Around 170 engineers have been working on the 2,000 tonne, 125m-long TBM during its construction and assembly. An expert tunnelling team will now work around the clock in shifts to operate the machine for around five months as it excavates the first bore of the one-mile tunnel.

HS2 Minister Andrew Stephenson, said: “This is yet another vital landmark in our journey towards a better connected Britain and with the launching of ‘Dorothy’ today in Warwickshire, shows real progress in helping transform journeys across our country. It also underlines how our £96 billion Integrated Rail Plan – the largest ever investment in our rail network – is instrumental in creating jobs and economic opportunities, and ensuring more people reap the benefits of better rail journeys.”

This will be the first HS2 tunnel to be completed on the project, with the machine set to break through its first bore at the south portal in Spring 2022. It will then be disassembled and taken back to the north portal to dig the second bore, which is due to be completed in early 2023.

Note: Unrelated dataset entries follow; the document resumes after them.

-- ==== Sys2Proof/Tests/Slice0.lean ====
section
/-! SUPPORT. Tests: words and vectors of the spec (95_test_vectors.md, 30_encoding.md) on single steps, and for every
obligation with hypotheses a concrete state that meets them (`witness_<name of the obligation>`). -/

open Sys2Proof Sys2Proof.Machine

/-! Helpers. -/

/-- The state of an outcome, if it is one. -/
def Tests.stateOf : Host.Outcome State Fault Refusal → Option State
  | .next s => some s
  | _ => none

/-- The mode after an outcome. -/
def Tests.modeOf (o : Host.Outcome State Fault Refusal) : Option Mode := (Tests.stateOf o).map State.mode

/-- Idle, source cells at 0, destination cells from 100 on. -/
def Tests.idle (src : List Byte) : State :=
  { State.reset with mem := Memory.writeAll [] 0 src, dstBase := 100 }

/-- A command of `op` on these source cells, in `RUN` at group `g`, with its buffers lent. -/
def Tests.running (op : Transform) (src : List Byte) (cap : Nat) (p : Fin 3) (g : Nat) : State :=
  { Tests.idle src with
    mode := .run ⟨op, src.length, cap, p, g⟩, loan := some ⟨src.length, cap⟩ }

/-- A response pending, with buffers lent, the host ready to take it. -/
def Tests.pending (r : Response) : State :=
  { Tests.idle [] with mode := .done r, loan := some ⟨4, 3⟩, take := true }

/-- A command offered to an idle unit, the host ready for the response. -/
def Tests.launched (i : Instr) (src : List Byte) : State :=
  { Tests.idle src with cmd := some (encodeWord i), take := true }

/-- The destination cells `0..k-1` after an outcome. -/
def Tests.dstOf (o : Host.Outcome State Fault Refusal) (k : Nat) : Option (List Byte) :=
  (Tests.stateOf o).map fun t => (List.range k).map t.dstCell

/-! Smoke tests of well-formedness: one ill-formed command for each check. -/

theorem test_wf_capFits_refuses : (Instr.encode 4294967296 1).capFits = false ∧ (Instr.encode 4294967296 1).wf = false := by
  decide
theorem test_wf_lenFits_refuses : (Instr.decode 3 4294967296).lenFits = false ∧ (Instr.decode 3 4294967296).wf = false := by
  decide
theorem test_wf_accepts_all_ones : (Instr.reserved3 4294967295 4294967295).wf = true := by decide

/-! Decoding, from words written out bit by bit by 30_encoding.md section 1: `op` (2 bits), `dst_cap` (32), `src_len` (32). -/

/-- `ENCLEN 5` with `dst_cap = 4294967295`, 95_test_vectors.md section 2.1: `0x0FFFFFFFF00000005`. -/
theorem test_decode_enclen_word :
    decodeWord 0b00_11111111111111111111111111111111_00000000000000000000000000000101#66 = .enclen 4294967295 5 := by decide

/-- `ENCODE dst, 10, src, 1`, vector E34: `0x10000000A00000001`. -/
theorem test_decode_encode_word :
    decodeWord 0b01_00000000000000000000000000001010_00000000000000000000000000000001#66 = .encode 10 1 := by decide

/-- `DECODE dst, 6, src, 8`, vector X4: `0x20000000600000008`. -/
theorem test_decode_decode_word :
    decodeWord 0b10_00000000000000000000000000000110_00000000000000000000000000001000#66 = .decode 6 8 := by decide

/-- The reserved code of program P4: `0x30000000400000001`. -/
theorem test_decode_reserved_word :
    decodeWord 0b11_00000000000000000000000000000100_00000000000000000000000000000001#66 = .reserved3 4 1 := by decide

/-- The opcode table's numbering: bit 0 is the least significant bit of `src_len`, bits 65 and 64 are `op`. -/
theorem test_decode_table_word : decodeTableWord 66 (2 ^ 65 + 3 * 2 ^ 32 + 4) = some (.decode 3 4) := by decide

/-- A number wider than a command word, and a byte string of another length, are refused by name. -/
theorem test_decode_refuses_by_name :
    decodeBits (2 ^ 66) = .error .widerThanCommandWord ∧ decodeBytes [0x05#8] = .error .notNineBytes := ⟨rfl, rfl⟩

/-- The encoder gives vector F7's word back. -/
theorem test_encode_word : encodeWord (.encode 4294967295 4294967295) = 0x1FFFFFFFFFFFFFFFF#66 := by decide

/-! Accept steps. -/

/-- 95_test_vectors.md section 2.1: `ENCLEN 4294967295` gives `(OK, 5726623060)`. -/
theorem test_enclen_largest :
    Tests.modeOf (exec (.enclen 0 4294967295) (Tests.idle [])) = some (.done ⟨.ok, 5726623060⟩) := by decide

/-- Section 2.1: `ENCLEN 7` gives `(OK, 12)`, as the word `0x00000000C`. -/
theorem test_enclen_word : (Response.word ⟨.ok, enclen 7⟩) = 0x00000000C#35 := by decide

/-- Vectors F4 and E2: one cell short is `PRECONDITION(2)`; exactly enough goes to `RUN`. -/
theorem test_encode_capacity :
    Tests.modeOf (exec (.encode 7 4) (Tests.idle [])) = some (.done ⟨.precondition, 2⟩) ∧
      Tests.modeOf (exec (.encode 4 1) (Tests.idle [])) = some (.run ⟨.encode, 1, 4, 0, 0⟩) := by decide

/-- Vector Q5, `QU!=` into one cell: the capacity is checked before the bad character; `src[3]`, then `src[2]` are read. -/
theorem test_decode_capacity_hides_bad_char :
    (Tests.stateOf (exec (.decode 1 4) (Tests.idle [0x51#8, 0x55#8, 0x21#8, 0x3D#8]))).map
      (fun t => (t.mode, t.bus)) =
    some (.done ⟨.precondition, 2⟩, [.srcRead 3 0x3D#8, .srcRead 2 0x21#8]) := by decide

/-- Program P4, row 1: `(ILLEGAL_OP, 0)` is the word `0x600000000`. -/
theorem test_reserved_is_illegal :
    Tests.modeOf (exec (.reserved3 4 1) (Tests.idle [])) = some (.done ⟨.illegalOp, 0⟩) ∧
      Response.word ⟨.illegalOp, 0⟩ = 0x600000000#35 := by decide

/-! Group steps. -/

/-- Vector E21, second group: the two-byte tail `03 D9` of five bytes gives `A9k=` in cells 4 to 7. -/
theorem test_encode_two_byte_tail :
    (Tests.dstOf (groupStep ⟨.encode, 5, 8, 0, 1⟩
      (Tests.running .encode [0x14#8, 0xFB#8, 0x9C#8, 0x03#8, 0xD9#8] 8 0 1)) 8).map (List.drop 4) =
    some [0x41#8, 0x39#8, 0x6B#8, 0x3D#8] := by decide

/-- Vector K9, second group: `bG8=` with `p = 1` gives `6C 6F`, and the response is `(OK, 5)`. -/
theorem test_decode_padded_group :
    (Tests.stateOf (groupStep ⟨.decode, 8, 5, 1, 1⟩
      (Tests.running .decode [0x61#8, 0x47#8, 0x56#8, 0x73#8, 0x62#8, 0x47#8, 0x38#8, 0x3D#8] 5 1 1))).map
      (fun t => (t.mode, t.dstCell 3, t.dstCell 4)) = some (.done ⟨.ok, 5⟩, 0x6C#8, 0x6F#8) := by decide

/-- Vector X14, `Q=Q=`: the misplaced pad at index 1 ends it, although the pad at index 3 is legal. -/
theorem test_decode_misplaced_pad :
    (Tests.stateOf (groupStep ⟨.decode, 4, 3, 1, 0⟩
      (Tests.running .decode [0x51#8, 0x3D#8, 0x51#8, 0x3D#8] 3 1 0))).map
      (fun t => (t.mode, t.bus.length)) = some (.done ⟨.invalidChar, 1⟩, 2) := by decide

/-- Section 2.8 and table T-DEC: first and last entries, the pad, the codes just outside, and the hardware codes of R86. -/
theorem test_dec_corners :
    dec 0x2B#8 = .sextet 62#6 ∧ dec 0x7A#8 = .sextet 51#6 ∧ dec 0x3D#8 = .pad ∧ dec 0x2A#8 = .inv ∧ dec 0x7B#8 = .inv ∧
      DecEntry.hwCode .inv = 0xFF#8 ∧ DecEntry.hwCode .pad = 0xFE#8 := by decide

/-- The text form of scenario S1 and of its response (R74). -/
theorem test_text_form :
    commandText "dst" "src" (.encode 4 1) = some "ENCODE dst, 4, src, 1" ∧
      Response.text ⟨.ok, 0⟩ = "-> (OK, 0)" := by decide

/-! Witnesses: states and operands that meet all the hypotheses of each obligation. -/

theorem witness_SampleCommandWordsDecode : 2 ^ 66 ≤ 2 ^ 66 ∧ 2 ^ 66 ≤ 2 ^ 72 + 1 := by decide

theorem witness_DecodeOfEncodeIsTheCommand : (Instr.encode 4294967295 4294967295).wf = true := by decide

theorem witness_CommandWordLayout : 4294967295 < 2 ^ 32 ∧ 0 < 2 ^ 32 := by decide

theorem witness_ResponseWordLayout : 8589934591 < 2 ^ 33 := by decide

/-- Both clauses: an empty agenda, and an agenda that gives the unit its turn. -/
theorem witness_OfferedCommandIsExecuted :
    (UnitIdle (Tests.launched (.enclen 0 5) []) ∧ (Tests.launched (.enclen 0 5) []).cmd = some (encodeWord (.enclen 0 5)) ∧
      (Tests.launched (.enclen 0 5) []).agenda = []) ∧
    (UnitIdle { Tests.launched (.enclen 0 5) [] with agenda := [.turn, .wait] } ∧
      { Tests.launched (.enclen 0 5) [] with agenda := [.turn, .wait] }.agenda = .turn :: [.wait]) := by decide

theorem witness_PresentedBitsAreTheNextCommand : 2 ^ 66 - 1 < 2 ^ 66 := by decide

theorem witness_EnclenAnswersTheEncodedLength : UnitIdle State.reset := by decide

theorem witness_EncodeAcceptStep : UnitIdle (Tests.idle [0x41#8]) := by decide

theorem witness_DecodeAcceptStep : UnitIdle (Tests.idle [0x51#8, 0x51#8, 0x3D#8, 0x3D#8]) := by decide

theorem witness_ReservedCodeIsIllegalOp : UnitIdle (Tests.idle []) := by decide

theorem witness_AcceptStepsLendBuffersAndChangeNoCell : UnitIdle (Tests.idle [0x41#8]) := by decide

theorem witness_CommandOutsideIdleStaysOffered :
    (Tests.pending ⟨.ok, 3⟩).mode ≠ .idle ∧ (Tests.pending ⟨.ok, 3⟩).agenda = [] ∧
      ∃ t, step (Tests.pending ⟨.ok, 3⟩) = .next t := ⟨by decide, rfl, _, rfl⟩

/-- The first of two complete groups, and the last. -/
theorem witness_EncodeCompleteGroupStep :
    (UnitsTurn (Tests.running .encode [0x41#8, 0x42#8, 0x43#8, 0x44#8, 0x45#8, 0x46#8] 8 0 0) ∧ 0 < 6 / 3) ∧
    (UnitsTurn (Tests.running .encode [0x41#8, 0x42#8, 0x43#8, 0x44#8, 0x45#8, 0x46#8] 8 0 1) ∧ 1 < 6 / 3) ∧
    (Tests.running .encode [0x41#8, 0x42#8, 0x43#8, 0x44#8, 0x45#8, 0x46#8] 8 0 1).mode = .run ⟨.encode, 6, 8, 0, 1⟩ := by
  decide

theorem witness_EncodeOneByteTailStep :
    UnitsTurn (Tests.running .encode [0x41#8] 4 0 0) ∧
      (Tests.running .encode [0x41#8] 4 0 0).mode = .run ⟨.encode, 1, 4, 0, 0⟩ ∧ 0 = 1 / 3 ∧ 1 % 3 = 1 := by decide

theorem witness_EncodeTwoByteTailStep :
    UnitsTurn (Tests.running .encode [0x41#8, 0x42#8] 4 0 0) ∧
      (Tests.running .encode [0x41#8, 0x42#8] 4 0 0).mode = .run ⟨.encode, 2, 4, 0, 0⟩ ∧ 0 = 2 / 3 ∧ 2 % 3 = 2 := by decide

/-- `QU!=`: positions 0 and 1 are accepted, position 2 is not. -/
theorem witness_DecodeGroupReportsTheFirstBadPosition :
    let s := Tests.running .decode [0x51#8, 0x55#8, 0x21#8, 0x3D#8] 3 1 0
    let c : Context := ⟨.decode, 4, 3, 1, 0⟩
    UnitsTurn s ∧ s.mode = .run c ∧ c.g < c.n / 4 ∧
      (∀ j < 2, positionOk c j (s.srcCell (4 * c.g + j)) = true) ∧
      positionOk c 2 (s.srcCell (4 * c.g + 2)) = false := by decide

/-- The boundaries of the position: `!UJD` fails at 0, `QUJ!` at 3. -/
theorem witness_DecodeGroupReportsTheFirstBadPosition_ends :
    positionOk ⟨.decode, 4, 3, 0, 0⟩ 0 ((Tests.running .decode [0x21#8, 0x55#8, 0x4A#8, 0x44#8] 3 0 0).srcCell 0) = false ∧
    (∀ j < 3, positionOk ⟨.decode, 4, 3, 0, 0⟩ j
      ((Tests.running .decode [0x51#8, 0x55#8, 0x4A#8, 0x21#8] 3 0 0).srcCell j) = true) ∧
    positionOk ⟨.decode, 4, 3, 0, 0⟩ 3 ((Tests.running .decode [0x51#8, 0x55#8, 0x4A#8, 0x21#8] 3 0 0).srcCell 3) = false := by
  decide

/-- The three shapes of a good group: no pad (`QUJD`), one (`QUI=`), two (`QQ==`). -/
theorem witness_DecodeGroupWritesItsBytes :
    let s := Tests.running .decode [0x51#8, 0x55#8, 0x4A#8, 0x44#8] 3 0 0
    let s1 := Tests.running .decode [0x51#8, 0x55#8, 0x49#8, 0x3D#8] 2 1 0
    let s2 := Tests.running .decode [0x51#8, 0x51#8, 0x3D#8, 0x3D#8] 1 2 0
    (UnitsTurn s ∧ Inv s ∧ s.spoiled = false ∧ s.mode = .run ⟨.decode, 4, 3, 0, 0⟩ ∧
      dec (s.srcCell 0) = .sextet 16#6 ∧ dec (s.srcCell 1) = .sextet 20#6 ∧ dec (s.srcCell 2) = .sextet 9#6 ∧
      dec (s.srcCell 3) = .sextet 3#6) ∧
    (UnitsTurn s1 ∧ Inv s1 ∧ dec (s1.srcCell 0) = .sextet 16#6 ∧ dec (s1.srcCell 1) = .sextet 20#6 ∧
      positionOk ⟨.decode, 4, 2, 1, 0⟩ 2 (s1.srcCell 2) = true ∧ dec (s1.srcCell 3) = .pad ∧
      positionOk ⟨.decode, 4, 2, 1, 0⟩ 3 (s1.srcCell 3) = true) ∧
    (UnitsTurn s2 ∧ Inv s2 ∧ dec (s2.srcCell 0) = .sextet 16#6 ∧ dec (s2.srcCell 1) = .sextet 16#6 ∧
      dec (s2.srcCell 2) = .pad ∧ positionOk ⟨.decode, 4, 1, 2, 0⟩ 2 (s2.srcCell 2) = true ∧
      positionOk ⟨.decode, 4, 1, 2, 0⟩ 3 (s2.srcCell 3) = true) := by decide

theorem witness_DecodeGroupWritesItsBytes_padCount :
    PadCountHolds (Tests.running .decode [0x51#8, 0x55#8, 0x4A#8, 0x44#8] 3 0 0) ∧
    PadCountHolds (Tests.running .decode [0x51#8, 0x55#8, 0x49#8, 0x3D#8] 2 1 0) ∧
    PadCountHolds (Tests.running .decode [0x51#8, 0x51#8, 0x3D#8, 0x3D#8] 1 2 0) :=
  ⟨fun _ _ => ⟨by decide, by decide⟩, fun _ _ => ⟨by decide, by decide⟩, fun _ _ => ⟨by decide, by decide⟩⟩

theorem witness_GroupStepsKeepTheContext :
    UnitsTurn (Tests.running .encode [0x41#8, 0x42#8, 0x43#8, 0x44#8] 8 0 0) ∧
    ∃ t, step (Tests.running .encode [0x41#8, 0x42#8, 0x43#8, 0x44#8] 8 0 0) = .next t ∧
      t.mode = .run ⟨.encode, 4, 8, 0, 1⟩ := ⟨by decide, _, rfl, rfl⟩

/-- An ENCODE group, a DECODE group that is good, and one that is not. -/
theorem witness_GroupAccessesAscend :
    UnitsTurn (Tests.running .encode [0x41#8] 4 0 0) ∧ (∃ t, step (Tests.running .encode [0x41#8] 4 0 0) = .next t) ∧
    (∃ t, step (Tests.running .decode [0x51#8, 0x51#8, 0x3D#8, 0x3D#8] 1 2 0) = .next t) ∧
    (∃ t, step (Tests.running .decode [0x51#8, 0x55#8, 0x21#8, 0x3D#8] 3 1 0) = .next t) :=
  ⟨by decide, ⟨_, rfl⟩, ⟨_, rfl⟩, ⟨_, rfl⟩⟩

theorem witness_TakeStepReturnsTheResponse :
    UnitsTurn (Tests.pending ⟨.invalidChar, 2⟩) ∧ (Tests.pending ⟨.invalidChar, 2⟩).mode = .done ⟨.invalidChar, 2⟩ ∧
      (Tests.pending ⟨.invalidChar, 2⟩).take = true ∧ (Tests.pending ⟨.invalidChar, 2⟩).spoiled = false := by decide

theorem witness_UntakenResponseStays :
    let s := { Tests.pending ⟨.ok, 3⟩ with take := false }
    s.agenda = [] ∧ s.mode = .done ⟨.ok, 3⟩ ∧ s.take = false := by decide

/-- With an unspoiled operation, the last clause too; and with a spoiled one, on both sides of the lent window. -/
theorem witness_TakeForgetsTheResponse :
    let s := Tests.pending ⟨.ok, 3⟩
    let s' := { s with spoiled := true }
    UnitsTurn s ∧ s.mode = .done ⟨.ok, 3⟩ ∧ s.take = true ∧ s.spoiled = false ∧
      UnitsTurn s' ∧ s'.mode = .done ⟨.ok, 3⟩ ∧ s'.take = true ∧
      inWindow s'.dstBase s'.lentDst 99 = false ∧ inWindow s'.dstBase s'.lentDst 103 = false := by decide

/-- In flight, and with nothing in flight; the cell just above the lent window is outside it. -/
theorem witness_AssertedResetEndsTheOperation :
    { Tests.pending ⟨.ok, 3⟩ with agenda := [.rst true, .rst false] }.agenda = .rst true :: [.rst false] ∧
      inWindow 100 3 103 = false ∧ inWindow 100 3 102 = true ∧
      ({ Tests.idle [] with agenda := [.rst true] } : State).loan = none := by decide

theorem witness_UnitHeldInReset :
    ({ Tests.launched (.enclen 0 5) [] with rst := true } : State).agenda = [] ∧
      ({ Tests.launched (.enclen 0 5) [] with rst := true } : State).rst = true := by decide

/-- The release, with a command on offer. -/
theorem witness_UnitHeldInReset_release :
    let s := { Tests.launched (.enclen 0 5) [] with rst := true, agenda := [.rst false] }
    Inv s ∧ s.rst = true ∧ s.agenda = [.rst false] ∧ s.cmd = some (encodeWord (.enclen 0 5)) := by decide

theorem witness_HostWriteSpoilsOnlyLentBuffers :
    ({ Tests.pending ⟨.ok, 3⟩ with agenda := [.poke 101 0x00#8] } : State).agenda = .poke 101 0x00#8 :: [] := rfl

The tunnel, which will preserve the ancient woodland above, forms a key element in how HS2 is managing environmental impacts through the design of the railway, preserving Britain’s precious wildlife habitats. These woods are classified as a Site of Special Scientific Interest (SSSI) and have complex ecosystems that have taken hundreds of years to establish.

The machine will remove a total of 250,000 cubic metres of mudstone and soil which will be transported to the on-site slurry treatment plant where the material is separated out before being reused on embankments and landscaping along the route.

The final section at the south end of the tunnel will become a ‘green tunnel’ – also known as a cut and cover tunnel – where a soil ‘roof’ is built around the tunnel entrance to integrate the portal into the natural landscape.

In total there will be 10 HS2 TBMs on Phase One, working to create 64 miles of tunnel between London and the West Midlands for Britain’s high-speed rail project.